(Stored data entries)
⁂

-- ==== Sys2Proof/WellFormed.lean ====
section
/-! DEFINITION. Which configurations have a meaning (00_scope.md R8) and which instruction terms are operations of the block under a configuration. -/

namespace Sys2Proof

/-- The constraints of R8. The order of colours is one of six by its type. -/
def Config.valid (c : Config) : Bool :=
  (!c.hasSecondary || c.addr2 != c.addr1) && decide (1 ≤ c.hystInit) && c.nLeds == 1

/-- Instance 2 exists only when `HAS_SECONDARY` (R34, R35). -/
def Config.present (c : Config) : Inst → Bool
  | .primary => true
  | .secondary => c.hasSecondary

/-- The operand constraints of the table's rows: the instance exists, a hook reports at most 32 bytes (R221 item 6), `LED_START` is
for `N_LEDS` (R181), an LED trigger is not zero (R102). -/
def Instr.wf (c : Config) : Instr → Bool
  | .addrW i => c.present i
  | .addrR i => c.present i
  | .restart j => c.present j
  | .wrhook i _ length => c.present i && decide (length ≤ c.mapSize)
  | .ledStart n => n == 1
  | .triggerLed v => v != 0x00#8
  | .regsel _ => true
  | .wdata _ => true
  | .rdata => true
  | .stop => true
  | .buserr => true
  | .arblost => true
  | .ledFetch => true
  | .ledBit => true
  | .ledDone => true
  | .msPublish _ => true
  | .trigLoad => true
  | .trigAct => true
  | .trigClear => true
  | .adcCheck => true
  | .adcWait _ => true
  | .adcStore _ => true
  | .battEval => true
  | .gpioRefresh => true
  | .shdnLoad => true
  | .shdnAct => true
  | .tick => true
  | .powerLoss => true
  | .reset => true
  | .triggerShutdown => true
  | .cmdSetLed _ _ _ => true
  | .cmdShutdown => true
  | .cmdRead _ _ => true

end Sys2Proof
end

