-- ==== Sys2Proof/Safety.lean ====
section
/-! DEFINITION. What the claims speak of: runs of operations, what each event makes a step run, the invariant every step keeps, the hook's report, the reset values, the stores an operation may make, and the samples of the hysteresis law. -/

namespace Sys2Proof.Machine

/-! ## Runs -/

/-- Operations one after another, with no other agent's step between them; the first stop ends the run. -/
def runInstrs : List Instr → State → Host.Outcome State Fault Refusal
  | [], s => .next s
  | i :: rest, s =>
    match exec i s with
    | .next t => runInstrs rest t
    | .fault r => .fault r
    | .refused r => .refused r

/-- A battery sample classified: the sequencer at `BATT_EVAL` with the converter's answer `v`. -/
def withSample (s : State) (v : Half) : State := { s with seq := { s.seq with adcV := v, spc := .battEval } }

/-- Samples classified one after another (R211: the counter counts samples, whatever lies between them). -/
def runSamples : List Half → State → Host.Outcome State Fault Refusal
  | [], s => .next s
  | v :: rest, s =>
    match exec .battEval (withSample s v) with
    | .next t => runSamples rest t
    | .fault r => .fault r
    | .refused r => .refused r

/-! ## What a step runs -/

/-- The operation the sequencer runs at a step (R201); at `ADC_WAIT` it waits for the converter. -/
def stepInstr (p : SeqStep) (pick : Byte) : Option Instr :=
  match p with
  | .msPublish => some (.msPublish pick)
  | .trigLoad => some .trigLoad
  | .trigAct => some .trigAct
  | .trigClear => some .trigClear
  | .adcCheck => some .adcCheck
  | .adcWait => none
  | .adcStore => some (.adcStore pick)
  | .battEval => some .battEval
  | .gpioRefresh => some .gpioRefresh
  | .shdnLoad => some .shdnLoad
  | .shdnAct => some .shdnAct

/-- What a step of a powered block with a valid configuration runs, event by event: the "selected by" column of R108, and, where the spec gives an agent
no step, the model's choice (log entry 16). -/
structure StepsAsSelected (s : State) : Prop where
  /-- R92, R93, R140 rows 1, 2 and 10: the address byte of an instance that exists, by its direction bit. -/
  address : ∀ i b, nextEvent s = .addr b → s.cfg.present i = true → b.extractLsb' 1 7 = s.cfg.addr i →
    step s = exec (if b.getLsbD 0 = true then .addrR i else .addrW i) (advance s)
  /-- R140 row 3. -/
  pointerByte : ∀ i b, nextEvent s = .rxByte b → s.env.foreign = false → activeInst s = some i → (s.eng i).st = .addressed →
    (s.eng i).dir = .W → step s = exec (.regsel b) (advance s)
  /-- R140 rows 4 and 5, at every offset. -/
  dataByte : ∀ i b, nextEvent s = .rxByte b → s.env.foreign = false → activeInst s = some i →
    ((s.eng i).st = .registerSelect ∨ (s.eng i).st = .writeBurst) → (s.eng i).dir = .W → step s = exec (.wdata b) (advance s)
  /-- R102: a data byte that is a command value. -/
  commandByte : ∀ b, nextEvent s = .rxByte b → s.env.foreign = false → activeInst s = some .primary →
    (s.eng1.st = .registerSelect ∨ s.eng1.st = .writeBurst) → s.eng1.dir = .W →
    (s.eng1.ptr = 11#8 → b ≠ 0x00#8 → step s = exec (.triggerLed b) (advance s)) ∧
      (s.eng1.ptr = 31#8 → b = 0xFF#8 → step s = exec .triggerShutdown (advance s))
  /-- R140 rows 6 and 7. -/
  byteRequest : ∀ i, nextEvent s = .txReq → s.env.foreign = false → activeInst s = some i →
    ((s.eng i).st = .addressed ∨ (s.eng i).st = .readBurst) → (s.eng i).dir = .R → step s = exec .rdata (advance s)
  /-- R140 rows 8 and 9. -/
  stop : nextEvent s = .stop → step s = exec .stop (advance s)
  busErr : nextEvent s = .busErr → step s = exec .buserr (advance s)
  arbLost : nextEvent s = .arbLost → step s = exec .arblost (advance s)
  /-- R201: the sequencer runs the step `spc` names; the operand `pick` is the model's (log entry 6). -/
  scan : ∀ pick i, nextEvent s = .seq pick → stepInstr s.seq.spc pick = some i → step s = exec i (advance s)
  /-- R207, R271: at `ADC_WAIT` the sequencer has no step; that its turn changes only the schedule is the model's (log entry 16). -/
  wait : ∀ pick, nextEvent s = .seq pick → s.seq.spc = .adcWait → step s = .next (advance s)
  /-- R183, R185, R186. -/
  fetchFrame : nextEvent s = .ser → s.led.st = .armed → step s = exec .ledFetch (advance s)
  emitBit : nextEvent s = .ser → s.led.st = .shift → s.led.q ≠ [] → step s = exec .ledBit (advance s)
  endFrame : nextEvent s = .ser → s.led.st = .shift → s.led.q = [] → step s = exec .ledDone (advance s)
  /-- R190: the idle serializer has no step; that its turn changes only the schedule is the model's (log entry 16). -/
  serializerIdle : nextEvent s = .ser → s.led.st = .idle → step s = .next (advance s)
  /-- R207; an answer at any other step is ignored. -/
  answer : ∀ v, nextEvent s = .adcDone v → s.seq.spc = .adcWait → step s = exec (.adcWait v) (advance s)
  lateAnswer : ∀ v, nextEvent s = .adcDone v → s.seq.spc ≠ .adcWait → step s = .next (advance s)
  /-- R217, R220, R300. -/
  tick : nextEvent s = .tick → step s = exec .tick (advance s)
  powerLoss : nextEvent s = .powerLoss → step s = exec .powerLoss (advance s)
  reset : nextEvent s = .reset → step s = exec .reset (advance s)
  /-- R43: the pins change and nothing else does. -/
  pins : ∀ p, nextEvent s = .pin p → step s = .next (setPins (advance s) p)
  /-- R241 to R243; the host line as one event is the model's (log entry 12). -/
  setLed : ∀ r g b, nextEvent s = .txn [addrByte s.cfg .primary .W, 0x08#8, r, g, b, 0x01#8] →
    step s = exec (.cmdSetLed r g b) (advance s)
  shutdown : nextEvent s = .txn [addrByte s.cfg .primary .W, 0x1F#8, 0xFF#8] → step s = exec .cmdShutdown (advance s)
  readAll : nextEvent s = .txn [addrByte s.cfg .primary .W, 0x00#8] → step s = exec (.cmdRead 0#8 32#8) (advance s)
  /-- The count stands for the bytes the host clocks out (log entry 21). -/
  readPart : ∀ p m, nextEvent s = .txn [addrByte s.cfg .primary .W, p, addrByte s.cfg .primary .R, m] →
    step s = exec (.cmdRead p m) (advance s)
  /-- R90, R98, R105, R106: a line that is no command is its bus events, which come next; that the line itself is a step which changes only
the environment is the model's (log entry 12). -/
  line : ∀ bs q, nextEvent s = .txn bs → decode s.cfg ⟨.TXN, bs⟩ = .error q → step s = .next (deliverAll (lineEvents bs) (advance s))

/-! ## The hook's report -/

/-- The condition of the hook action (R149, R216). -/
abbrev HookShutsDown (s : State) (i : Inst) (offset : Byte) (length : Nat) : Prop :=
  s.cfg.hookImmediateShutdown = true ∧ i = .primary ∧ 0 < length ∧ offset.toNat ≤ 31 ∧ 31 < offset.toNat + length ∧
    readByte s .primary 31 = 0xFF#8

/-- `t` is `s` after the hook event, as far as power-enable and the trace go (R149, R215). -/
abbrev HookRun (s t : State) (i : Inst) (offset : Byte) (length : Nat) : Prop :=
  t.powerEn = (if HookShutsDown s i offset length then false else s.powerEn) ∧
  t.obs.trace = s.obs.trace ++ [.wrHook i offset length] ++
    (if HookShutsDown s i offset length ∧ s.powerEn = true then [.powerEn false] else [])

/-- The end of an instance's transaction, as far as power-enable and the trace go: the hook for a write burst, nothing otherwise (R147,
R149). -/
abbrev BurstReported (s t : State) (i : Inst) : Prop :=
  if (s.eng i).st = .writeBurst then HookRun s t i (s.eng i).boff (s.eng i).blen
  else t.powerEn = s.powerEn ∧ t.obs.trace = s.obs.trace

/-! ## The invariant -/

/-- The engine registers of one instance between steps: never `ERROR` (R35), the direction fits the state (R140), the burst's bytes are the
contiguous offsets from the pointer byte on (R149, R153), at most 32 of them (R221 item 6). -/
structure EngineOk (ro : Bool) (e : Engine) : Prop where
  noError : e.st ≠ .error
  readDir : e.st = .readBurst → e.dir = .R
  writeDir : e.st = .registerSelect ∨ e.st = .writeBurst → e.dir = .W
  burst : e.st = .registerSelect ∨ e.st = .writeBurst →
    e.boff.toNat ≤ e.ptr.toNat ∧
      e.blen = if ro then 0 else min e.ptr.toNat 32 - min e.boff.toNat 32
  blenLe : e.blen ≤ 32

/-- The serializer between steps: busy exactly when not idle (R189), at most 24 bits queued and only while shifting (R37), the index within
`N_LEDS` (R221 item 7). -/
structure SerializerOk (c : Config) (l : Serializer) : Prop where
  busy : l.busy = true ↔ l.st ≠ .idle
  queue : l.st ≠ .shift → l.q = []
  queueLen : l.q.length ≤ 24
  idx : l.idx ≤ c.nLeds
  idxBusy : l.st ≠ .idle → l.idx < c.nLeds

/-- The sequencer between steps: the counter within its range (R39), outstanding bytes only inside the two multi-byte updates (R39), a
conversion pending exactly at `ADC_WAIT` (R206, R207), bits 7 to 5 of the shadow zero (R28). -/
structure SequencerOk (c : Config) (q : Sequencer) : Prop where
  hyst : q.hyst ≤ c.hystInit
  pend : q.pend.Sublist [0, 1, 2, 3]
  pendAt : q.pend ≠ [] → q.spc = .msPublish ∨ q.spc = .adcStore
  pendAdc : q.spc = .adcStore → q.pend.Sublist [0, 1]
  adcPending : q.adcPending = true ↔ q.spc = .adcWait
  inState : q.inState.toNat < 32

/-- What every step keeps: a configuration with a meaning (R8), both maps in canonical form, at most one active instance (R158), no second
instance unless configured (R34), the three agents' registers in order, and the rail down once the counter is exhausted (R211). -/
structure BlockInv (s : State) : Prop where
  valid : s.cfg.valid = true
  map1 : Memory.wf (resetByte s.cfg .primary) s.map1
  map2 : Memory.wf (resetByte s.cfg .secondary) s.map2
  oneActive : s.eng1.st = .idle ∨ s.eng2.st = .idle
  absent : s.cfg.hasSecondary = false → s.eng2 = Engine.reset ∧ s.map2 = []
  eng1 : EngineOk s.cfg.ro1 s.eng1
  eng2 : EngineOk s.cfg.ro2 s.eng2
  led : SerializerOk s.cfg s.led
  seq : SequencerOk s.cfg s.seq
  railDown : s.seq.hyst = 0 → s.powerEn = false

/-! ## Reset -/

/-- The table of R46, value by value. -/
structure HasResetValues (s : State) : Prop where
  mapPrimary : ∀ k, k < 32 → ¬(16 ≤ k ∧ k < 28) → readByte s .primary k = 0x00#8
  mapUid : ∀ j, (h : j < 12) → readByte s .primary (16 + j) = s.cfg.uid[j]
  mapSecondary : ∀ k, k < 32 → readByte s .secondary k = 0x00#8
  engines : ∀ i, (s.eng i).st = .idle ∧ (s.eng i).dir = .W ∧ (s.eng i).ptr = 0#8 ∧ (s.eng i).boff = 0#8 ∧ (s.eng i).blen = 0
  led : s.led.busy = false ∧ s.led.st = .idle ∧ s.led.idx = 0 ∧ s.led.q = [] ∧ s.led.wire = []
  spc : s.seq.spc = .msPublish ∧ s.seq.pend = []
  counters : s.seq.ms = 0#32 ∧ s.seq.msSnap = 0#32 ∧ s.seq.lastSample = 0#32
  hyst : s.seq.hyst = s.cfg.hystInit
  latches : s.seq.inState = 0#8 ∧ s.seq.t11 = 0#8 ∧ s.seq.t31 = 0#8 ∧ s.seq.adcV = 0#16 ∧ s.seq.adcPending = false
  power : s.powerEn = true ∧ s.powered = true

/-! ## Roles -/

/-- The operations of the protocol engine, and the host commands made of them (R108). -/
def isBusOp : Instr → Bool
  | .addrW _ => true
  | .addrR _ => true
  | .regsel _ => true
  | .wdata _ => true
  | .rdata => true
  | .stop => true
  | .restart _ => true
  | .buserr => true
  | .arblost => true
  | .wrhook _ _ _ => true
  | .triggerLed _ => true
  | .triggerShutdown => true
  | .cmdSetLed _ _ _ => true
  | .cmdShutdown => true
  | .cmdRead _ _ => true
  | .ledStart _ => false
  | .ledFetch => false
  | .ledBit => false
  | .ledDone => false
  | .msPublish _ => false
  | .trigLoad => false
  | .trigAct => false
  | .trigClear => false
  | .adcCheck => false
  | .adcWait _ => false
  | .adcStore _ => false
  | .battEval => false
  | .gpioRefresh => false
  | .shdnLoad => false
  | .shdnAct => false
  | .tick => false
  | .powerLoss => false
  | .reset => false

/-- The operations that end a transaction and so may run the hook (R147, R148, R149). -/
def mayRunHook : Instr → Bool
  | .addrW _ => true
  | .addrR _ => true
  | .stop => true
  | .restart _ => true
  | .wrhook _ _ _ => true
  | .cmdSetLed _ _ _ => true
  | .cmdShutdown => true
  | .cmdRead _ _ => true
  | .regsel _ => false
  | .wdata _ => false
  | .rdata => false
  | .buserr => false
  | .arblost => false
  | .triggerLed _ => false
  | .triggerShutdown => false
  | .ledStart _ => false
  | .ledFetch => false
  | .ledBit => false
  | .ledDone => false
  | .msPublish _ => false
  | .trigLoad => false
  | .trigAct => false
  | .trigClear => false
  | .adcCheck => false
  | .adcWait _ => false
  | .adcStore _ => false
  | .battEval => false
  | .gpioRefresh => false
  | .shdnLoad => false
  | .shdnAct => false
  | .tick => false
  | .powerLoss => false
  | .reset => false

/-- The stores each operation may make (R32, R61, R153): instance `j`, offset `k`, new value `v`. -/
def MayStore (s : State) (j : Inst) (k : Nat) (v : Byte) : Instr → Prop
  | .wdata d => activeInst s = some j ∧ k = (s.eng j).ptr.toNat ∧ k < 32 ∧ v = d
  | .triggerLed d => j = .primary ∧ k = 11 ∧ v = d
  | .triggerShutdown => j = .primary ∧ k = 31 ∧ v = 0xFF#8
  | .cmdSetLed _ _ _ => j = .primary ∧ 8 ≤ k ∧ k ≤ 11
  | .cmdShutdown => j = .primary ∧ k = 31 ∧ v = 0xFF#8
  | .msPublish _ => j = .primary ∧ 4 ≤ k ∧ k ≤ 7
  | .trigClear => j = .primary ∧ k = 11 ∧ v = 0x00#8
  | .adcStore _ => j = .primary ∧ 12 ≤ k ∧ k ≤ 13
  | .battEval => j = .primary ∧ k = 14
  | .gpioRefresh => j = .primary ∧ k = 14
  | .shdnAct => j = .primary ∧ k = 31 ∧ v = 0x00#8
  | .reset => True
  | .addrW _ => False
  | .addrR _ => False
  | .regsel _ => False
  | .rdata => False
  | .stop => False
  | .restart _ => False
  | .buserr => False
  | .arblost => False
  | .wrhook _ _ _ => False
  | .ledStart _ => False
  | .ledFetch => False
  | .ledBit => False
  | .ledDone => False
  | .trigLoad => False
  | .trigAct => False
  | .adcCheck => False
  | .adcWait _ => False
  | .shdnLoad => False
  | .tick => False
  | .powerLoss => False
  | .cmdRead _ _ => False

/-- The offsets of the three colour bytes in wire order (R103, R184). -/
def wireOffsets : ChannelOrder → List Nat
  | .rgb => [8, 9, 10]
  | .rbg => [8, 10, 9]
  | .grb => [9, 8, 10]
  | .gbr => [9, 10, 8]
  | .brg => [10, 8, 9]
  | .bgr => [10, 9, 8]

end Sys2Proof.Machine
end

⁂

=== Problem statement ===
Look through the entries above and quote exactly the lines from the line with "powerLoss : nextEvent" to the line with "shutdown : nextEvent", counting both of those lines.

=== Exercise output ===
  powerLoss : nextEvent s = .powerLoss → step s = exec .powerLoss (advance s)
  reset : nextEvent s = .reset → step s = exec .reset (advance s)
  /-- R43: the pins change and nothing else does. -/
  pins : ∀ p, nextEvent s = .pin p → step s = .next (setPins (advance s) p)
  /-- R241 to R243; the host line as one event is the model's (log entry 12). -/
  setLed : ∀ r g b, nextEvent s = .txn [addrByte s.cfg .primary .W, 0x08#8, r, g, b, 0x01#8] →
    step s = exec (.cmdSetLed r g b) (advance s)
  shutdown : nextEvent s = .txn [addrByte s.cfg .primary .W, 0x1F#8, 0xFF#8] → step s = exec .cmdShutdown (advance s)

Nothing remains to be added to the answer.